### EXERCISE DESCRIPTION
Go over the entries below line by line, copying each one that contains the word "width".

Data records:
:::::

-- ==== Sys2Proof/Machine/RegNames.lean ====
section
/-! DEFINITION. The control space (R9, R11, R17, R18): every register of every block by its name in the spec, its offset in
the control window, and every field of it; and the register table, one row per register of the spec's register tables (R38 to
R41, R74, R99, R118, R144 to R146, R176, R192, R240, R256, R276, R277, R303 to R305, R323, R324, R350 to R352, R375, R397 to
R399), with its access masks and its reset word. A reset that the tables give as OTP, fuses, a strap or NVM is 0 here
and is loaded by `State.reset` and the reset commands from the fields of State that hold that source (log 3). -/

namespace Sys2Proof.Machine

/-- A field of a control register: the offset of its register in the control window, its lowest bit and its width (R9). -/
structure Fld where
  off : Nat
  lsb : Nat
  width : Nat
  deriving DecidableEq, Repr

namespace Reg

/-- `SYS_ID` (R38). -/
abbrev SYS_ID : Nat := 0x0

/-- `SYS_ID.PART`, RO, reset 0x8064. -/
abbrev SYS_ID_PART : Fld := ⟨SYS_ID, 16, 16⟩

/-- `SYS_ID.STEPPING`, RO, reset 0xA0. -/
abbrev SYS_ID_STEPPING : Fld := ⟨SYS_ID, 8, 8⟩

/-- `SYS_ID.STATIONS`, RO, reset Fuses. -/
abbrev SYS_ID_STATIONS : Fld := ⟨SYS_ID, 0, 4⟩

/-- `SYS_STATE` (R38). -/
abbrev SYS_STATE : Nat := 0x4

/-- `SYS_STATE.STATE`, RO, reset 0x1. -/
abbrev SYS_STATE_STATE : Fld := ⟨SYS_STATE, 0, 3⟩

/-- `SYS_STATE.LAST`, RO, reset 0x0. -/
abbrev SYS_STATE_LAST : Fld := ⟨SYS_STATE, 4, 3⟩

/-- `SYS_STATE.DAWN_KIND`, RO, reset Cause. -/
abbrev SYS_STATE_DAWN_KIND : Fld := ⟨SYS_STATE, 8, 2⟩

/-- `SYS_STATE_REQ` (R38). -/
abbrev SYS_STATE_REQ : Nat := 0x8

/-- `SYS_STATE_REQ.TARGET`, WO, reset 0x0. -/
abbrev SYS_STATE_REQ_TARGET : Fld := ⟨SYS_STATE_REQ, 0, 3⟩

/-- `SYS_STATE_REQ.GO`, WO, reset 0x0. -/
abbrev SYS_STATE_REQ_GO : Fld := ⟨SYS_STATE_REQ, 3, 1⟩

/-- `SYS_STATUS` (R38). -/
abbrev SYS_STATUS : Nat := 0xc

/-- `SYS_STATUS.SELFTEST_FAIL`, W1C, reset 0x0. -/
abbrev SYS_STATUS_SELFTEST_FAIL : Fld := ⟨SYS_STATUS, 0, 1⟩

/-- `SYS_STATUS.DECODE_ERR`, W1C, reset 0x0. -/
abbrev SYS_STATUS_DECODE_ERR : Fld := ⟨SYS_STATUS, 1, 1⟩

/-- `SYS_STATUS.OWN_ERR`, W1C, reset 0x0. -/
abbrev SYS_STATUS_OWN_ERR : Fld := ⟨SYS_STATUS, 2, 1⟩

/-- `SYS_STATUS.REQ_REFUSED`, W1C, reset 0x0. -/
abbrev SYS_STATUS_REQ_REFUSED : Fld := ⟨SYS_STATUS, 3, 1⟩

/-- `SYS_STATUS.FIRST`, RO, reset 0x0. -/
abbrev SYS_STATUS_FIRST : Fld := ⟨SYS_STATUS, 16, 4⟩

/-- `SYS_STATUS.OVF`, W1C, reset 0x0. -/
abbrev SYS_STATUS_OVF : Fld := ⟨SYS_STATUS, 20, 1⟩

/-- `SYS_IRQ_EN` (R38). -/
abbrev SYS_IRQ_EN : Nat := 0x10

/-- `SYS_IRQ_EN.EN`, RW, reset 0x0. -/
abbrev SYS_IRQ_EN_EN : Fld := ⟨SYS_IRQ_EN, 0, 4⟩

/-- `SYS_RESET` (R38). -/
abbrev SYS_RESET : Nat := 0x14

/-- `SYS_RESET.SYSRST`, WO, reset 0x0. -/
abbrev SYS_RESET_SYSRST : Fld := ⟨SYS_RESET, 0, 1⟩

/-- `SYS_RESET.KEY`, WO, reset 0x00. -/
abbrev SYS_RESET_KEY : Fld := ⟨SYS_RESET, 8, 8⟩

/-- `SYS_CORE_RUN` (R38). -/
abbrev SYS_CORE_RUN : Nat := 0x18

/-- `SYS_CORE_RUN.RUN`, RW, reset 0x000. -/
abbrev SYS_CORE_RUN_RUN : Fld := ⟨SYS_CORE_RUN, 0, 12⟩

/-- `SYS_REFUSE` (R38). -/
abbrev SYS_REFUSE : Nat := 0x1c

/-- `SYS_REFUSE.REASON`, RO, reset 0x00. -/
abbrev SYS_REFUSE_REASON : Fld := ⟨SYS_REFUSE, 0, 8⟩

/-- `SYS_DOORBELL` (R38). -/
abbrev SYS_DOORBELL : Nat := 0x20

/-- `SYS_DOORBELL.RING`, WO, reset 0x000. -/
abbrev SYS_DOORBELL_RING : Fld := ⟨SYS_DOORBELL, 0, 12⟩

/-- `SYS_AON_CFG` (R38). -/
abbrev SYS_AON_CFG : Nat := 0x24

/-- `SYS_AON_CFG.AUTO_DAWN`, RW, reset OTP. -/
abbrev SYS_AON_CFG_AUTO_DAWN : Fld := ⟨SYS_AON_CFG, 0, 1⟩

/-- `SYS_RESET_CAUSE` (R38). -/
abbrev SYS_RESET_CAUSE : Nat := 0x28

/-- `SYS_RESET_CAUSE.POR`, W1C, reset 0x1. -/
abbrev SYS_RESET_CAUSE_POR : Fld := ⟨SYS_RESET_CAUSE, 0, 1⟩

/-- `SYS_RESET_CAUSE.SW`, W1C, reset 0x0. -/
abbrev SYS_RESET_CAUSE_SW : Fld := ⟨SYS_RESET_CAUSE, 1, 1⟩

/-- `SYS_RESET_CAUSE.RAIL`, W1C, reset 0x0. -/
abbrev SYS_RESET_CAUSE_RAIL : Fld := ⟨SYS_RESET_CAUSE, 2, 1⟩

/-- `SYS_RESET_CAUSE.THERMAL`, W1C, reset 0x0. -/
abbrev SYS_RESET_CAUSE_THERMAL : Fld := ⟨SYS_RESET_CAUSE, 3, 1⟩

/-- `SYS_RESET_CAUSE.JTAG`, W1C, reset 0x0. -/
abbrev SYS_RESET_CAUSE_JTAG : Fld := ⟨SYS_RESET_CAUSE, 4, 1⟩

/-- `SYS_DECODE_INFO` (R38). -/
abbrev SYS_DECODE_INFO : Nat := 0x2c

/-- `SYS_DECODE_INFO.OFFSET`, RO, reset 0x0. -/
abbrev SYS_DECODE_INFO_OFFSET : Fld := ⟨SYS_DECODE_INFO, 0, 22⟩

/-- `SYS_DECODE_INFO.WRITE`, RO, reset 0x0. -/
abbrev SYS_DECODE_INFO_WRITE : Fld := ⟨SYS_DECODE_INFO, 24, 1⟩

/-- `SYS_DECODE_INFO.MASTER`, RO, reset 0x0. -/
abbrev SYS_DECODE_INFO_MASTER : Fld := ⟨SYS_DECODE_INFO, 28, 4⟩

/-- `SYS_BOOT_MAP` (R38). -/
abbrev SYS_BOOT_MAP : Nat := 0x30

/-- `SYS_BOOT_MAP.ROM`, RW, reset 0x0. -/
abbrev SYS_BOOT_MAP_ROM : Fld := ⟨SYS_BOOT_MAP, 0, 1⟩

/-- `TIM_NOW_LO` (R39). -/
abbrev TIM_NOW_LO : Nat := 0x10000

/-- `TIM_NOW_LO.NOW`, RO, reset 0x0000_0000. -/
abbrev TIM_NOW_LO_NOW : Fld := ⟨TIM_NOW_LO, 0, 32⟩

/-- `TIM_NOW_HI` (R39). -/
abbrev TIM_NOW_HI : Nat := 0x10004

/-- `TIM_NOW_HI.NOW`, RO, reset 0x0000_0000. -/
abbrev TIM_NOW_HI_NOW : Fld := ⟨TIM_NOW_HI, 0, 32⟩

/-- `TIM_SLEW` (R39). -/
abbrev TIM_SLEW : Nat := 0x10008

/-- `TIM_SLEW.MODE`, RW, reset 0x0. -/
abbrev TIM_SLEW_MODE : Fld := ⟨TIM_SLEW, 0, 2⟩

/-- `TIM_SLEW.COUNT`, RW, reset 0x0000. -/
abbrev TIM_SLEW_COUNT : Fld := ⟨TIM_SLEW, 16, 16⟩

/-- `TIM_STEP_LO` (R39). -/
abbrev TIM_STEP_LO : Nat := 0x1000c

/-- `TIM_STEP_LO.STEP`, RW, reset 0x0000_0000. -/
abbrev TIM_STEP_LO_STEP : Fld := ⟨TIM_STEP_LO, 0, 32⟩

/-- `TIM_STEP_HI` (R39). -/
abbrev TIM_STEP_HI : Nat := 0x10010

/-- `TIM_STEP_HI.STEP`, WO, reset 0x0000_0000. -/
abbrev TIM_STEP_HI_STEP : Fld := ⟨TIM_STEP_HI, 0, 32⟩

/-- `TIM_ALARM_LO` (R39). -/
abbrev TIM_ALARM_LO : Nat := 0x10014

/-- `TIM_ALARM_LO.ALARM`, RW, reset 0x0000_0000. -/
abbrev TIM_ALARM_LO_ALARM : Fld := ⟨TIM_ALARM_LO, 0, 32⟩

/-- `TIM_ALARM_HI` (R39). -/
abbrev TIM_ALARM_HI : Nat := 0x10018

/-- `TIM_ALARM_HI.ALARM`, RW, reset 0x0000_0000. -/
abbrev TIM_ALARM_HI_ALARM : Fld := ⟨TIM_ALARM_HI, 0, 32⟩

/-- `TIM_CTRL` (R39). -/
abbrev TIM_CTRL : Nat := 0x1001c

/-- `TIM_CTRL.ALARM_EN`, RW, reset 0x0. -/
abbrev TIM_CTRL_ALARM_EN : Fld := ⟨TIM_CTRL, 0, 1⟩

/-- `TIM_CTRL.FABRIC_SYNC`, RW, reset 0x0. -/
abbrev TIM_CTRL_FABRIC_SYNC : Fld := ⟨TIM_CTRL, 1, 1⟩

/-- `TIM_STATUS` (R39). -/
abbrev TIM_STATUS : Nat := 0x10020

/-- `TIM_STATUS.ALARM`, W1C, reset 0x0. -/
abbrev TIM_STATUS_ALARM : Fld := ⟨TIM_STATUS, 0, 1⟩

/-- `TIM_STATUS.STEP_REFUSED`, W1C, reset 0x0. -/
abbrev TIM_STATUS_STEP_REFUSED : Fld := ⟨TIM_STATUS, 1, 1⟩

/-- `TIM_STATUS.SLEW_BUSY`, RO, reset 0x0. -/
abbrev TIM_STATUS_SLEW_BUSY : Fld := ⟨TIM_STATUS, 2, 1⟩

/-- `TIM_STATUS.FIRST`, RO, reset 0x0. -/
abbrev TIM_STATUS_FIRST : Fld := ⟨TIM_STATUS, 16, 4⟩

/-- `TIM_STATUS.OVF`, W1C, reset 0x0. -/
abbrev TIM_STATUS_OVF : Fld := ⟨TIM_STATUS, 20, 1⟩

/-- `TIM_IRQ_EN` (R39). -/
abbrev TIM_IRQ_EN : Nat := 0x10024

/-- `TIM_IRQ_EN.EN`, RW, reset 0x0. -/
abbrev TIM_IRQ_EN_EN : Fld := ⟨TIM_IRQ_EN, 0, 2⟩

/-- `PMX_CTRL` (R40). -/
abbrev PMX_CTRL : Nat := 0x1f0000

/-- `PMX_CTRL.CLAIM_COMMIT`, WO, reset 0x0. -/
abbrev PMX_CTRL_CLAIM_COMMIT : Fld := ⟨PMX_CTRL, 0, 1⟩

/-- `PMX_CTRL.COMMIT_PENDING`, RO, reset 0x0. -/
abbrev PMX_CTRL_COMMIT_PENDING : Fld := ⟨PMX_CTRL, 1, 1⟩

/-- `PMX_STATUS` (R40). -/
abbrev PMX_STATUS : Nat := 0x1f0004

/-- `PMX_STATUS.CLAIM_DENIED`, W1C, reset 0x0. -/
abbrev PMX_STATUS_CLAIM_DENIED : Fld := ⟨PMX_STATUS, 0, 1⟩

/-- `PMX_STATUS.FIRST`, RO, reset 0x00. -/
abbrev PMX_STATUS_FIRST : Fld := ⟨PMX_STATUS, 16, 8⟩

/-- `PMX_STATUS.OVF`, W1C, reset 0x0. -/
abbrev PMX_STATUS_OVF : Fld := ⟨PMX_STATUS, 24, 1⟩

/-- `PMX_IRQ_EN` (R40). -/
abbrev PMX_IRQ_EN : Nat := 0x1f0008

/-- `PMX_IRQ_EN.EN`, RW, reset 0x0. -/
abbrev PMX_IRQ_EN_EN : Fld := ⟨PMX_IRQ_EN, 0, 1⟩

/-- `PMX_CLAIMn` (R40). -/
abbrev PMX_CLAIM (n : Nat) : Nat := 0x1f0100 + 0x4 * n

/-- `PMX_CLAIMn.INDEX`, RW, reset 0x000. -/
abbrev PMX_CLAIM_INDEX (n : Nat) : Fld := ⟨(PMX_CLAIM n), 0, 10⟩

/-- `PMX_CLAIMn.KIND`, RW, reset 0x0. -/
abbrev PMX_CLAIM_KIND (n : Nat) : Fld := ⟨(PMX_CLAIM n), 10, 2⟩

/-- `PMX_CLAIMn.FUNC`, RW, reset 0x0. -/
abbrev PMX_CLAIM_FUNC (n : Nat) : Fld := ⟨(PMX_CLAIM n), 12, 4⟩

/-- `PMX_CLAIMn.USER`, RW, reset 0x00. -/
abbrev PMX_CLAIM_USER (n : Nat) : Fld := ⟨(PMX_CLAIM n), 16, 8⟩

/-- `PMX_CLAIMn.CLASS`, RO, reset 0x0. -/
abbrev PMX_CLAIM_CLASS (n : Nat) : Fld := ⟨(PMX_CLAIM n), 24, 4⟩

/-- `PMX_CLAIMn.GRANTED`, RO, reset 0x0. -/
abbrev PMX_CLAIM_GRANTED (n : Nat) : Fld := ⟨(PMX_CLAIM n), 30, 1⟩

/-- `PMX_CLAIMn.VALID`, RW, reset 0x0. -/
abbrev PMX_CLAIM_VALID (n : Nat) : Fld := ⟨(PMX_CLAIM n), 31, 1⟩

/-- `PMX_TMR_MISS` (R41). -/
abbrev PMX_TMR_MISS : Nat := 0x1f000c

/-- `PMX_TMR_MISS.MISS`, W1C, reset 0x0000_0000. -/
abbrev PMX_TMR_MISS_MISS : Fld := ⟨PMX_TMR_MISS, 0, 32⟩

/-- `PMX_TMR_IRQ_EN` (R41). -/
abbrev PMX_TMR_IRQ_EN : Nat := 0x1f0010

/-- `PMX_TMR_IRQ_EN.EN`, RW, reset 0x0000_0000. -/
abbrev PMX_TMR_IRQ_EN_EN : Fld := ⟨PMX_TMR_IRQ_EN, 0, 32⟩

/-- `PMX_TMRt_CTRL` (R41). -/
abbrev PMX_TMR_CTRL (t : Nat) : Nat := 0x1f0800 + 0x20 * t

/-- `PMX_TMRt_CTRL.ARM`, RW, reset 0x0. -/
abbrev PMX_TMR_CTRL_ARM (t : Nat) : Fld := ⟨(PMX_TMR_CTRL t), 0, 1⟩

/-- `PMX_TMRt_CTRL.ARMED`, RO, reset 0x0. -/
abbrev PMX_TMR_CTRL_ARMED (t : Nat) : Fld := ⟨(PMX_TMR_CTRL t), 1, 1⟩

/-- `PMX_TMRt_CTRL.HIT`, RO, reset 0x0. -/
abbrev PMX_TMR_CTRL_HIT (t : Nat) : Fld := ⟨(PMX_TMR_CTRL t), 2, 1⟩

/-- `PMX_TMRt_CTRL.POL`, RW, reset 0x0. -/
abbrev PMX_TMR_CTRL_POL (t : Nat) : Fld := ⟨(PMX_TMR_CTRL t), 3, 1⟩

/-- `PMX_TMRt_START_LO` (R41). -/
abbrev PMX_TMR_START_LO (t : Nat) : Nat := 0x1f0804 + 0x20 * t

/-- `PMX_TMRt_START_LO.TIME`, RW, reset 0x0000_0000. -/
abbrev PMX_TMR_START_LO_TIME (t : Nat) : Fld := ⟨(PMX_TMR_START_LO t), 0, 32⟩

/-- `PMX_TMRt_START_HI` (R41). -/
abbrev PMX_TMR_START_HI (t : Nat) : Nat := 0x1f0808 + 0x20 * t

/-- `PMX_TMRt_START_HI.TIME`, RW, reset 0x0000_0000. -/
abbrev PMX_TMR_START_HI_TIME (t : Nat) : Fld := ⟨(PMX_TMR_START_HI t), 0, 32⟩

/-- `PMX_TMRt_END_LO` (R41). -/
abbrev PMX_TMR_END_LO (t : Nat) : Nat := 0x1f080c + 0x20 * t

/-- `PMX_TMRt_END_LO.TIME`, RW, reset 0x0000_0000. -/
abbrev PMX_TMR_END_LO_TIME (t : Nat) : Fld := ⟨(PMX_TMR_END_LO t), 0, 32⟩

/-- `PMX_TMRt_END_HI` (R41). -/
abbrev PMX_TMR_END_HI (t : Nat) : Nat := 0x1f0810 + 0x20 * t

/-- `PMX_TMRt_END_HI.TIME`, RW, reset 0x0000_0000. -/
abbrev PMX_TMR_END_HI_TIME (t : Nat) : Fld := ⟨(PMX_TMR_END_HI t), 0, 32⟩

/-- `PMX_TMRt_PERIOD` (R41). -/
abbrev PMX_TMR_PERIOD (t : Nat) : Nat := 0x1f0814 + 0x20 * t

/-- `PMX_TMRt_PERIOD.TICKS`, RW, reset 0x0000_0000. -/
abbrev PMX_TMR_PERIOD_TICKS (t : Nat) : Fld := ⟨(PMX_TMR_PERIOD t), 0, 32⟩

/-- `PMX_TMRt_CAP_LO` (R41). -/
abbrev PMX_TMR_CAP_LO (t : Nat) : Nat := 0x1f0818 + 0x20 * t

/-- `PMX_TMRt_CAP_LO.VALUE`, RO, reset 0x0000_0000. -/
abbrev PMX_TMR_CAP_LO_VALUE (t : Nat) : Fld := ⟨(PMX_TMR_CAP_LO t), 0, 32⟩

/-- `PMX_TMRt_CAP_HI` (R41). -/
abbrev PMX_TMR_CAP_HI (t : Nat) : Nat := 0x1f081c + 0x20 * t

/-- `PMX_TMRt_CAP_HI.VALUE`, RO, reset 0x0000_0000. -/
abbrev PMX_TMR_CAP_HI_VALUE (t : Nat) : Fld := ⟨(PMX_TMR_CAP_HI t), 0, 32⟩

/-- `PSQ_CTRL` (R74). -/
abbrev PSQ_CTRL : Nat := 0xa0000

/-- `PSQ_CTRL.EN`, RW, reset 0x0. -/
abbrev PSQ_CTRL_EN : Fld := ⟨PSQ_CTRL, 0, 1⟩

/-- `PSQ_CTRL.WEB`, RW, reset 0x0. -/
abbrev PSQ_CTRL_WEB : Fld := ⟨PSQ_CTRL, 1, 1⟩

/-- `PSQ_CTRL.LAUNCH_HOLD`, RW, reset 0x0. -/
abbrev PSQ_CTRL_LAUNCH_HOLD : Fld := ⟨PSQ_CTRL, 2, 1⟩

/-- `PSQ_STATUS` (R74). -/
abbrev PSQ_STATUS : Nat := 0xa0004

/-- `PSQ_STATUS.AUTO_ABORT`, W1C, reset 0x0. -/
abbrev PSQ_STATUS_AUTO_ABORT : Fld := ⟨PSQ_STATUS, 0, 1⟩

:::::

### SOLUTION FOR THIS TASK
/-- A field of a control register: the offset of its register in the control window, its lowest bit and its width (R9). -/
  width : Nat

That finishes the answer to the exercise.